Van Maercke Julie, Van Rompuy Anne-Sophie, Poppe Willy, Verbelen Tom, Delcroix Marion, Belge Catharina
Department of Respiratory Diseases, KU Leuven-University of Leuven and University Hospitals Leuven, Leuven, Belgium.
Department of Anatomical Pathology, KU Leuven-University of Leuven and University Hospitals Leuven, Leuven, Belgium.
Case Rep Vasc Med. 2020 Jul 14;2020:6084061. doi: 10.1155/2020/6084061. eCollection 2020.
Intravascular leiomyomatosis (IVL) is a very rare condition. It is characterized by the proliferation of benign smooth muscle cells within vascular structures without invasion of these tissues. Symptoms depend on the site of origin and the extent of invasion. Rarely, this neoplasm is located in the inferior vena cava or in the pulmonary vasculature potentially causing symptoms of dyspnea, chest pain, or syncope. We report the case of a 53-year-old woman who was referred to our hospital with extensive pulmonary embolism comprising of a subtotal occlusion of the right pulmonary artery with extension into the left pulmonary artery. Due to persistent dyspnea (New York Heart Association class II) despite anticoagulation, after a six-week period, imaging was repeated and showed stable findings.
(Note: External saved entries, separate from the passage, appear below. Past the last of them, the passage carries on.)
-- ==== Sys2Proof/Machine/Images.lean ====
section
/-! DEFINITION. Rennet: images record by record (R229 to R240), staging, commits and verification (R241 to R244), the boot
table slots (R245). An engine is 0 for the operations of R244 and R245, 1 for a module image (R271), 2 for a memory init. -/

namespace Sys2Proof.Machine

/-- The operation of engine 0 or 1. -/
def State.imgEngine (s : State) (e : Nat) : Option ImgOp := if e = 0 then s.img.op else if e = 1 then s.img.mod else none
def State.setImg (s : State) (e : Nat) (o : Option ImgOp) : State :=
  { s with img := if e = 0 then { s.img with op := o } else { s.img with mod := o } }

/-- The HEADER an operation has passed. -/
def ImgOp.header (o : ImgOp) : Option Hdr := if o.hdr = [] then none else hdrOf ((o.hdr.drop 4).take 384)

/-- Where an image's sections end. -/
def Hdr.fsecEnd (h : Hdr) : Nat := fsecOff + h.fsecLen
def Hdr.isecEnd (h : Hdr) : Nat := fsecOff + h.fsecLen + h.isecLen

/-- The first sector of a slot, and its offset. -/
def slotSec (k : Nat) : Nat := 896 * k
def slotOff (k : Nat) : Nat := slotBytes * k

/-- An operation reads its image from a slot. -/
def ImgOp.fromSlot (o : ImgOp) : Bool := o.kind == 2 || o.kind == 4 || o.kind == 5
/-- An operation commits. -/
def ImgOp.commits (o : ImgOp) : Bool := o.kind == 2 || o.kind == 3 || o.kind == 5
/-- The slot an operation reports. -/
def ImgOp.shownSlot (o : ImgOp) : Nat := if o.kind = 3 then 0xF else o.slot

/-- The module load that engine 1 works on. -/
def State.modHead (s : State) : Option ModLoad := s.cfg.mods.head?

/-- How the bytes an engine needs come: all there, not sent yet, or the access failed. -/
inductive Fetched where
  | bytes (l : List Byte)
  | wait
  | failed
deriving DecidableEq, Repr

/-- R271: a range lies in DRAM or in the scratchpad. -/
def inMemory (a n : Nat) : Bool := decide (a + n ≤ 2 ^ 42) && [a, a + n - 1].all fun a => match regionOf a with
  | .dram => true
  | .scratch => true
  | _ => false

/-- n bytes of an operation's image from its position on (R239, R244, R271). -/
def State.imgFetch (s : State) (o : ImgOp) (n : Nat) : State × Fetched :=
  if o.fromSlot then (s.celSuspends ((slotOff o.slot + o.pos) / 2 ^ 27), .bytes (s.celBytes (slotOff o.slot + o.pos) n))
  else if o.kind = 6 then match s.modHead with
    | none => (s, .wait)
    | some m =>
      if s.initHeld m.reqId then (s, .wait)
      else if !inMemory (m.addr + o.pos) n then (s, .failed)
      else
      let r := s.memReads ⟨m.reqId, m.reqVat, false, false⟩ (m.addr + o.pos) n 0
      if r.2.1 = .okay then (r.1, .bytes r.2.2) else (r.1, .failed)
  else if o.buf.length < n then (s, if o.last then .failed else .wait)
  else (s, .bytes (o.buf.take n))

/-- Bytes are done with: the position moves, and the host's are dropped. -/
def ImgOp.eat (o : ImgOp) (n : Nat) : ImgOp := { o with pos := o.pos + n, buf := o.buf.drop n }

/-! How an operation ends. -/

/-- The response to the request that ordered an IMG_VERIFY, once it has ended (R486). -/
def State.respondSeq (s : State) (h code rseq : Nat) (body : List Byte) : State :=
  let x := s.host h
  match x.sess with
  | none => s
  | some y =>
    let slots := y.slots.map fun (t : ReqSlot) => if t.rseq = rseq ∧ t.rsp.isNone then { t with rsp := some y.nextSeq } else t
    (s.setHost h { x with sess := some { y with slots := slots } }).sendMsg h 2 code 0 rseq body

/-- R245: what R245 tries from a preference on: a nibble that is no slot is skipped as an empty slot; none left is FALLBACK. -/
def State.bootFrom (s : State) : List Nat → Nat → State
  | [], _ => ({ s with img := { s.img with op := none, boot := 0 } } : State).enterFallback
  | k :: t, i =>
    if k < 8 then
      ({ s with img := { s.img with op := some { kind := 5, slot := k, host := 0 }, boot := i + 1 } } : State).wr CFG.IMG_STAT.SRC k
    else
      let s := ((s.wr CFG.IMG_STAT.REASON 0x01).wr CFG.IMG_REC.OFF 0).bump CFG.IMG_REJ_CNT
      (s.raiseVat 0 EV.bootSlotSkipped k [0x01, k, 0]).bootFrom t (i + 1)

/-- R245: the next preference is tried. -/
def State.bootNext (s : State) : State := s.bootFrom (s.bootOrder.drop s.img.boot) s.img.boot

/-- R239, R582: the commit an operation has open ends with its standby planes invalid. -/
def State.endCommit (s : State) (o : ImgOp) : State :=
  match o.opened, o.header with
  | true, some h =>
    let r := s.opRun OP.invalidate h.vats 0 0
    r.1.opStat r.2 0
  | _, _ => s

/-- R239, R240, R245, R253: engine 0 rejects its image. -/
def State.rejectOp (s : State) (o : ImgOp) (reason : Nat) : State :=
  let s := (s.wr CFG.IMG_STAT.REASON reason).wr CFG.IMG_REC.OFF o.pos
  let s : State := { s with img := { s.img with op := none, work := [], flight := false } }
  if o.kind = 4 then s.respondSeq o.host 0x0023 o.rseq [BitVec.ofNat 8 reason]
  else
    let s := (s.bump CFG.IMG_REJ_CNT).endCommit o
    if o.kind = 5 then (s.raiseVat 0 EV.bootSlotSkipped o.slot [reason, o.slot, o.pos]).bootNext
    else
      let own := match o.header with
        | some h => h.vats.map s.ownerOf
        | none => []
      s.raiseAt (o.host :: own) EV.imageRejected 0xFF o.shownSlot [reason, o.shownSlot, o.pos]

/-- An engine rejects its image: R240, or R271, R272 for a module's. -/
def State.imgReject (s : State) (o : ImgOp) (reason : Nat) : State :=
  if o.kind = 6 then match s.modHead with
    | some m => s.modFail m.vat 4 reason
    | none => s
  else s.rejectOp o reason

/-- The REASON of a module image whose memory access fails: the spec names none (notes/assumptions/62.md). -/
def State.rejectFree (s : State) (o : ImgOp) : State :=
  let r := s.fresh
  r.2.imgReject o (Config.freeNat r.1 % 256)

/-- R241, R511: the programs that put bytes at a 4-byte aligned offset of the Cellar, beside what the first word holds before
them. -/
def State.stageWords (s : State) (off : Nat) (bs : List Byte) : List CelOp :=
  let a := off / 8 * 8
  let l := s.celBytes a (off - a) ++ bs
  (List.range ((l.length + 7) / 8)).map fun j =>
    let w := (l.drop (8 * j)).take 8
    { erase := false, sector := (a / 8 + j) / 8192, word := a / 8 + j,
      data := BitVec.ofNat 64 (leVal (w ++ List.replicate (8 - w.length) 0xFF)), stage := true }

/-- R241: a staging carries out its next program or erase. A bank that is busy makes it wait (RESULT 0x2); a sector of the RAM
list, or another refusal, rejects the image (R517). With none left a staging whose first 552 bytes have been programmed ends. -/
def State.stageGo (s : State) : State := match s.img.work, s.img.op with
  | [], some o => if o.kind = 1 ∧ o.phase = 6 ∧ o.closed = 2 then { s with img := { s.img with op := none } } else s
  | w :: _, some o =>
    let r := s.celStart w
    let s := r.1
    if r.2 then { s with img := { s.img with flight := true } }
    else if s.rd (CEL.BSTAT.RESULT (bankOf w.sector)) = 2 then s
    else s.rejectOp o 0x0D
  | _, none => s

/-- R241: a staging has programs or erases to carry out. -/
def State.stageWork (s : State) (l : List CelOp) : State :=
  ({ s with img := { s.img with work := s.img.work ++ l } } : State).stageGo

/-- R241: the program or erase of a staging that ran has ended. -/
def State.stageDone (s : State) (result : Nat) : State :=
  if !s.img.flight then s
  else
    let s : State := { s with img := { s.img with work := s.img.work.drop 1, flight := false } }
    match result, s.img.op with
    | 0, _ => s.stageGo
    | _, some o => s.rejectOp o 0x0D
    | _, none => s

/-- CELLAR_COMMAND_DONE (R511, R512, R516, R517): the operation that runs in a bank ends; `ok`: its verification passed. -/
def execCellarCommandDone (b : Fin 4) (ok : Bool) (s : State) : Host.Outcome State Fault Refusal :=
  let r := s.commandDone b.val ok
  match r.2 with
  | some k => .next (r.1.stageDone k)
  | none => .next r.1

/-- R241: what a record of a staging adds beyond the first 552 bytes of its slot is to be programmed; the word before that is
kept. -/
def State.stageBytes (s : State) (o : ImgOp) (pos : Nat) (bs : List Byte) : List CelOp × ImgOp :=
  if o.kind ≠ 1 then ([], o)
  else if pos = fsecOff then (s.stageWords (slotOff o.slot + 552) (bs.drop 4), { o with head := bs.take 4 })
  else (s.stageWords (slotOff o.slot + pos) bs, o)

/-- R243, R244: the init sources of the standby planes a commit fills go into the boot table, in one update. -/
def State.putSources (s : State) (o : ImgOp) (h : Hdr) : State :=
  let src := if h.hasInit && o.fromSlot then some (o.slot, sha384 o.hdr) else none
  s.bootUpdate fun l => h.vats.foldl (fun l v => putSource v (!(s.role v).cur) src l) l
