-- ==== Sys2Proof/Machine/Qm.lean ====
section
/-! DEFINITION. The queue manager's traffic: descriptors (R399 to R402), receive frames written (R403), staging, launch and
completion of transmit frames (R406 to R408, R413). -/

namespace Sys2Proof.Machine

/-- The enabled queues of a direction at a port, lowest number first. -/
def State.queuesOf (s : State) (m : Nat) (dir : Bool) : List Nat :=
  (s.regs.filterMap fun (p : Nat × Word) =>
    let q := (p.1 - 0x4900000) / 0x20
    if 0x4900000 ≤ p.1 ∧ q < 65536 ∧ p.1 % 0x20 = 0 ∧ wget p.2 31 31 = 1 then some q else none).filter fun q =>
      s.bit (QM.QCFG.DIR q) == dir && s.rd (QM.QCFG.PORT q) == m

/-- R401: what issues the accesses of a queue: one of the queue manager's attachments (R295, notes/assumptions/61.md). -/
def State.qReq (s : State) (q : Nat) : Req := ⟨20 + 4 * (q % 6), (s.vatOfQueue q).getD 0, false, false⟩

/-- R400: where descriptor k of a queue lies. -/
def State.descAt (s : State) (q k : Nat) : Nat :=
  s.rd64 (QM.RING_LO.RING q).off (QM.RING_HI.RING q).off / 64 * 64 + 32 * (k % 2 ^ s.rd (QM.QCFG.SIZE q))

/-- Word k of a descriptor. -/
def descW (bs : List Byte) (k : Nat) : Nat := leVal ((bs.drop (4 * k)).take 4)

/-- R401: a descriptor's bits that are reserved are 0. -/
def descClean (rx : Bool) (bs : List Byte) : Bool :=
  decide (descW bs 2 / 2 ^ 14 % 2 ^ 14 = 0) && decide (descW bs 5 / 2 ^ 22 = 0) && decide (descW bs 6 / 2 ^ 30 = 0)
    && decide (descW bs 7 / 16 % 2 ^ 27 = 0)
    && (if rx then decide (descW bs 2 / 2 ^ 29 = 0) && decide (descW bs 3 = 0) else decide (descW bs 3 / 2 ^ 16 = 0))

/-- R401: a transmit descriptor the queue manager works on. -/
def State.txDescOk (s : State) (q : Nat) (bs : List Byte) : Bool :=
  let len := descW bs 2 % 2 ^ 14
  let nofcs := (descW bs 2).testBit 29
  descClean false bs && decide (0 < len)
    && decide ((if nofcs then len else len + 4) ≤ s.rd (FEN.PORT_CTL.MAXLEN (s.rd (QM.QCFG.PORT q))))
    && decide (descW bs 6 % 2 ^ 30 ≤ 999999999)

/-- R401: the launch time of a descriptor in 1/64 ns. -/
def descLaunch (bs : List Byte) : Option Nat :=
  if (descW bs 2).testBit 31 then
    some ((descW bs 4 + 2 ^ 32 * (descW bs 5 % 2 ^ 16)) * 64000000000 + descW bs 6 % 2 ^ 30 * 64 + descW bs 5 / 2 ^ 16 % 64)
  else none

/-- R399, R401: fetch descriptor k of a running queue; a failed fetch or a bad descriptor stops the queue. -/
def State.fetchDesc (s : State) (q k : Nat) : State × Option (List Byte) :=
  let r := s.memRead (s.qReq q) (s.descAt q k) 32 0
  let rx := s.bit (QM.QCFG.DIR q)
  if r.2.1 ≠ .okay then (r.1.qStop q 1, none)
  else if (if rx then descClean true r.2.2 else s.txDescOk q r.2.2) = false then (r.1.qStop q 2, none)
  else (r.1, some r.2.2)

/-- R402: the completion of descriptor k: word 7 with WB, then CIDX, then QCOMP with IRQ. -/
def State.completeDesc (s : State) (q k result : Nat) (irq : Bool) : State :=
  let r := if s.bit (QM.QCFG.WB q) then s.memWrite (s.qReq q) (s.descAt q k + 28) (leBytes 4 (2 ^ 31 + result)) false 0
    else (s, .okay)
  if r.2 ≠ .okay then r.1.qStop q 1
  else
    let s := r.1.wr (QM.CIDX.CIDX q) ((k + 1) % 65536)
    if irq then s.fenFlag (s.rd (QM.QCFG.PORT q)) FEN.IRQ_STAT.QCOMP else s

/-! Packet buffer (R404). -/

/-- R404: a free cell of the overflow region at or after cell k, cyclically; the first argument counts the cells in use. -/
def freeCellAt (used : List Nat) (total : Nat) : Nat → Nat → Nat
  | 0, k => k % total
  | j + 1, k => if used.contains (k % total) then freeCellAt used total j (k + 1) else k % total

/-- R404: cells of the overflow region for a frame; which of the free ones is open (notes/assumptions/85.md). -/
def State.ovfPlace (s : State) : Nat → List Nat → State × List Nat
  | 0, _ => (s, [])
  | n + 1, used =>
    let k := s.fresh
    let c := freeCellAt used s.ovfCells used.length (Config.freeNat k.1)
    let r := State.ovfPlace k.2 n (c :: used)
    (r.1, c :: r.2)

/-- R404, R405: what issues the accesses to the overflow region for a queue: an attachment of the queue manager, as vat 0. -/
def ovfReq (q : Nat) : Req := ⟨20 + 4 * (q % 6), 0, false, false⟩

/-- R404: where a cell of the overflow region lies. -/
def State.ovfAt (s : State) (c : Nat) : Nat := s.rd64 QM.OVF_LO.BASE.off QM.OVF_HI.BASE.off + 256 * c

/-- R404: the bytes of a frame go to its cells of the overflow region. -/
def State.ovfWrites (s : State) (q : Nat) (cells : List Nat) (bs : List Byte) (poison : Bool) : State :=
  (cells.foldl (fun (r : State × List Byte) c =>
    ((r.1.memWrites (ovfReq q) (s.ovfAt c) (r.2.take 256) poison 0).1, r.2.drop 256)) (s, bs)).1

/-- R404, R410: a frame as it is read back from the overflow region: a cell not answered OKAY is a poisoned one
(notes/assumptions/85.md). -/
def State.ovfReads (s : State) (q : Nat) (f : HeldF) : State × HeldF :=
  let r := f.place.foldl (fun (r : State × Bool × List Byte) c =>
    let x := r.1.memReads (ovfReq q) (s.ovfAt c) (min 256 (f.bytes.length - r.2.2.length)) 0
    let n := min 256 (f.bytes.length - r.2.2.length)
    (x.1, r.2.1 || x.2.1 != .okay, r.2.2 ++ (x.2.2 ++ List.replicate (n - x.2.2.length) 0))) (s, false, [])
  if f.ovf then (r.1, { f with bytes := r.2.2, result := if r.2.1 then 2 else f.result }) else (s, f)

/-- R404, R411: put a received frame into the packet buffer for a queue of vat v. -/
def State.bufPut (s : State) (m q v : Nat) (bs : List Byte) (result ts : Nat) : State :=
  let cells := (bs.length + 255) / 256
  let free := 65536 - s.cellsUsed false
  if s.rd (QM.VQUOTA.CELLS v) < s.cellsOfVat v + cells then (s.bump (QM.QUOTA_DROP v)).fenFlag m FEN.IRQ_STAT.DROP
  else
    if s.rd QM.OVF_THR.THR < free ∧ cells ≤ free then s.setHeld q (tget s.fen.held q [] ++ [⟨bs, result, ts, cells, false, []⟩])
    else if !s.vatQPaused v && decide (s.cellsUsed true + cells ≤ s.ovfCells) then
      let r := s.ovfPlace cells (s.fen.held.flatMap fun p => p.2.flatMap (·.place))
      let s := r.1.ovfWrites q r.2 bs (result == 2)
      s.setHeld q (tget s.fen.held q [] ++ [⟨bs, result, ts, cells, true, r.2⟩])
    else
      let s := (s.bump QM.BUF_DROP).fenFlag m FEN.IRQ_STAT.DROP
      if s.fen.full then s
      else ({ s with fen := { s.fen with full := true } } : State).raiseDev EV.qmBufFull 0 []

/-! Receive. -/

/-- R403, R411: a frame for a receive queue. -/
def State.rxQueue (s : State) (m q : Nat) (bs : List Byte) (result ts : Nat) : State :=
  let ok := decide (q < 65536) && s.bit (QM.QCFG.EN q) && s.bit (QM.QCFG.DIR q) && s.rd (QM.QCFG.PORT q) == m && !s.qStopped q
    && s.vatOfQueue q == s.vatOfLane m
  match s.vatOfQueue q with
  | some v => if ok then s.bufPut m q v bs result ts else s.qDrop m q (FEN.RX_NOQ_DROP m)
  | none => s.fenDrop m (FEN.RX_NOQ_DROP m)

/-- RX_FRAME (R395, R397, R403, R409, R411, R431, R437): a frame arrives, its FCS last; `bad`: a PCS or FEC error;
`phase`: of its time-stamp point; `taken`: the stream or the engine could take it; `upset`: a cell it goes to is poisoned. -/
def execRxFrame (m : Fin 100) (bs : List Byte) (bad : Bool) (phase : Fin 64) (taken poisoned : Bool) (s : State) :
    Host.Outcome State Fault Refusal :=
  let m := m.val
  if s.bit (FEN.PORT_CTL.EN m) = false ∨ s.bit (FEN.PORT_STAT.LINK m) = false then .next s
  else if bs.length < 64 then .next (s.fenDrop m (FEN.RX_RUNT m))
  else
    let err := bad || !fcsGood bs
    let maxlen := s.rd (FEN.PORT_CTL.MAXLEN m)
    let ptpq := s.bit (FEN.RX_CFG.PTPQ_EN m) && (ptpAt bs).isSome
    let queued := ptpq || s.bit (FEN.PORT_CTL.RX_MODE m)
    if err && !s.bit (FEN.RX_CFG.BADFCS m) then .next (s.fenDrop m (FEN.RX_FCS m))
    else if !err && (macControl bs).isSome then
      .next (if s.bit (FEN.FC_CTL.RX_EN m) then s.flowControl m bs ((macControl bs).getD 0) else s)
    else if queued ∧ maxlen < bs.length then .next (s.fenDrop m (FEN.RX_LONG m))
    else if queued ∧ !taken then .next (s.fenDrop m (FEN.RX_FIFO_DROP m))
    else
      let s := (s.bump (FEN.RX_FRAMES m)).bump (FEN.RX_BYTES m) bs.length
      let t := s.rxStamp m (s.rawTime m phase.val)
      let cut := decide (maxlen < bs.length)
      let body := if cut then bs.take maxlen else bs.take (bs.length - 4)
      let r := if s.bit (TIME.PTP_CTL.TC_IN m) && !cut then ptpRx body t else some body
      let s := if r.isNone then s.bump (TIME.PTP_NOFIX_CNT m) else s
      let body := r.getD body
      let out := if cut || s.bit (FEN.RX_CFG.STRIP m) then body
        else if err then body ++ bs.drop (bs.length - 4) else body ++ fcsOf body
      if queued then
        let q := if ptpq then s.rd (FEN.RX_Q.PTP_Q m) else s.rd (FEN.RX_Q.QBASE m) + s.rxClass m bs
        .next (s.rxQueue m q out (if poisoned then 2 else if err then 1 else 0) (stampKey t))
      else .next (s.rxStream m out (err || cut) taken (stampKey t))

/-- R403, R410: the oldest frame held for a queue goes into the buffer of a descriptor. -/
def State.rxInto (s : State) (q k : Nat) (d : List Byte) (f : HeldF) (rest : List HeldF) : State :=
  let addr := descW d 0 + 2 ^ 32 * descW d 1
  let r := s.memWrites (s.qReq q) addr f.bytes (f.result == 2) 0
  if r.2 ≠ .okay then r.1.qStop q 4
  else
    let t := f.ts
    let w2 := leBytes 4 (descW d 2 / 2 ^ 14 * 2 ^ 14 + f.bytes.length % 2 ^ 14)
    let sec := t / 2 ^ 38
    let ns := t / 64 % 2 ^ 32
    let w46 := leBytes 4 (sec % 2 ^ 32) ++ leBytes 4 (t % 64 * 2 ^ 16 + sec / 2 ^ 32 % 2 ^ 16) ++ leBytes 4 ns
    let a := r.1.memWrite (s.qReq q) (s.descAt q k + 8) w2 false 0
    let b := if a.2 = .okay then a.1.memWrite (s.qReq q) (s.descAt q k + 16) w46 false 0 else a
    if b.2 ≠ .okay then b.1.qStop q 1
    else (b.1.setHeld q rest).completeDesc q k f.result ((descW d 2).testBit 28)

/-- RX_FRAME_WRITE (R402, R403, R410, R411): the next frame held for a receive queue. A frame longer than BUFLEN is dropped
without consuming the descriptor. -/
def execRxFrameWrite (n : Fin 65536) (s : State) : Host.Outcome State Fault Refusal :=
  let q := n.val
  match tget s.fen.held q [] with
  | [] => .next s
  | f :: rest =>
    let k := s.rd (QM.CIDX.CIDX q)
    if s.qRuns q = false ∨ s.bit (QM.QCFG.DIR q) = false ∨ s.qAvail q (s.rd (QM.PIDX.PIDX q)) = 0
      ∨ s.initHeld (s.qReq q).id then .next s
    else match s.fetchDesc q k with
      | (s, none) => .next s
      | (s, some d) =>
        let m := s.rd (QM.QCFG.PORT q)
        if descW d 2 % 2 ^ 14 < f.bytes.length then .next ((s.setHeld q rest).qDrop m q (FEN.RX_NOQ_DROP m))
        else
          let r := s.ovfReads q f
          .next (r.1.rxInto q k d r.2 rest)

/-! Transmit. -/

/-- Frames of a queue past CIDX: in the store, on the wire, or dropped and not completed. -/
def State.qInFlight (s : State) (m q : Nat) : Nat :=
  let p := s.fport m
  (p.store.filter fun f => f.q == some q).length + (p.done.filter fun d => d.1.q == some q).length
    + (p.wire.toList.filter fun f => f.q == some q).length

/-- R406, R407: the index of the next descriptor a transmit queue can stage: none while a timed frame of the queue is staged,
while its class is held, or where no descriptor is left. -/
def State.stageIdx (s : State) (m q : Nat) : Option Nat :=
  let p := s.fport m
  let n := s.qInFlight m q
  if s.qRuns q && !s.initHeld (s.qReq q).id && !p.holds (s.rd (QM.QCFG.CLASS q)) && decide (n < s.qAvail q (s.rd (QM.PIDX.PIDX q)))
      && !(p.store.any fun f => f.q == some q && f.launch.isSome)
    then some ((s.rd (QM.CIDX.CIDX q) + n) % 65536) else none

/-- R406, R407: a fetched head frame can be staged now: room in the store, and a timed frame at most LEAD µs away. A frame to be
dropped needs neither. -/
def State.canStage (s : State) (m : Nat) (d : List Byte) : Bool :=
  let len := descW d 2 % 2 ^ 14
  let segs := (len + (if (descW d 2).testBit 29 then 0 else 4) + 63) / 64
  let room := decide (storeSegs (s.fport m).store + segs ≤ 1024)
  match descLaunch d with
  | none => room
  | some t => !(s.tb (s.portTb m)).started
      || (room && decide (s.startOf m t ≤ s.portNow m + s.rd (FEN.TX_CFG.LEAD m) * 64000))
As she was not responding to adequate anticoagulant therapy, intima sarcoma of the pulmonary artery was suspected, and a pulmonary endarterectomy (PEA) was performed. A smooth, white, intravascular mass was easily and completely removed. Analysis demonstrated a lesion consisting of cells without atypia, showing expression of alpha-smooth muscle actin (alpha SMA) and desmin with partial expression of estrogen receptor (ER) and progesterone receptor (PR), leading to the diagnosis of intravascular leiomyomatosis. The patient fully recovered. Complete surgical removal of the intravascular tumor is recommended to relieve symptoms and prevent possible complications. Clinicians have to be aware that in unresolved pulmonary embolism, nonthrombotic and rare causes, like an intima sarcoma or intravascular leiomyomatosis, should be considered.
血管内平滑肌瘤病(IVL)是一种非常罕见的疾病。其特征是血管结构内良性平滑肌细胞增殖,而这些组织未受侵犯。症状取决于起源部位和侵犯程度。这种肿瘤很少位于下腔静脉或肺血管系统,可能导致呼吸困难、胸痛或晕厥症状。我们报告一例53岁女性患者,因广泛肺栓塞被转诊至我院,右肺动脉几乎完全闭塞并累及左肺动脉。尽管进行了抗凝治疗,但患者仍持续存在呼吸困难(纽约心脏协会II级),六周后复查影像学检查,结果稳定。由于她对抗凝治疗反应不佳,怀疑为肺动脉内膜肉瘤,遂行肺动脉内膜剥脱术(PEA)。一个光滑的白色血管内肿物被轻松、完整地切除。分析显示病变由无异型性的细胞组成,表达α平滑肌肌动蛋白(α-SMA)和结蛋白,部分表达雌激素受体(ER)和孕激素受体(PR),最终诊断为血管内平滑肌瘤病。患者完全康复。建议完整手术切除血管内肿瘤以缓解症状并预防可能的并发症。临床医生必须意识到,在无法解释的肺栓塞中,应考虑非血栓性和罕见病因,如内膜肉瘤或血管内平滑肌瘤病。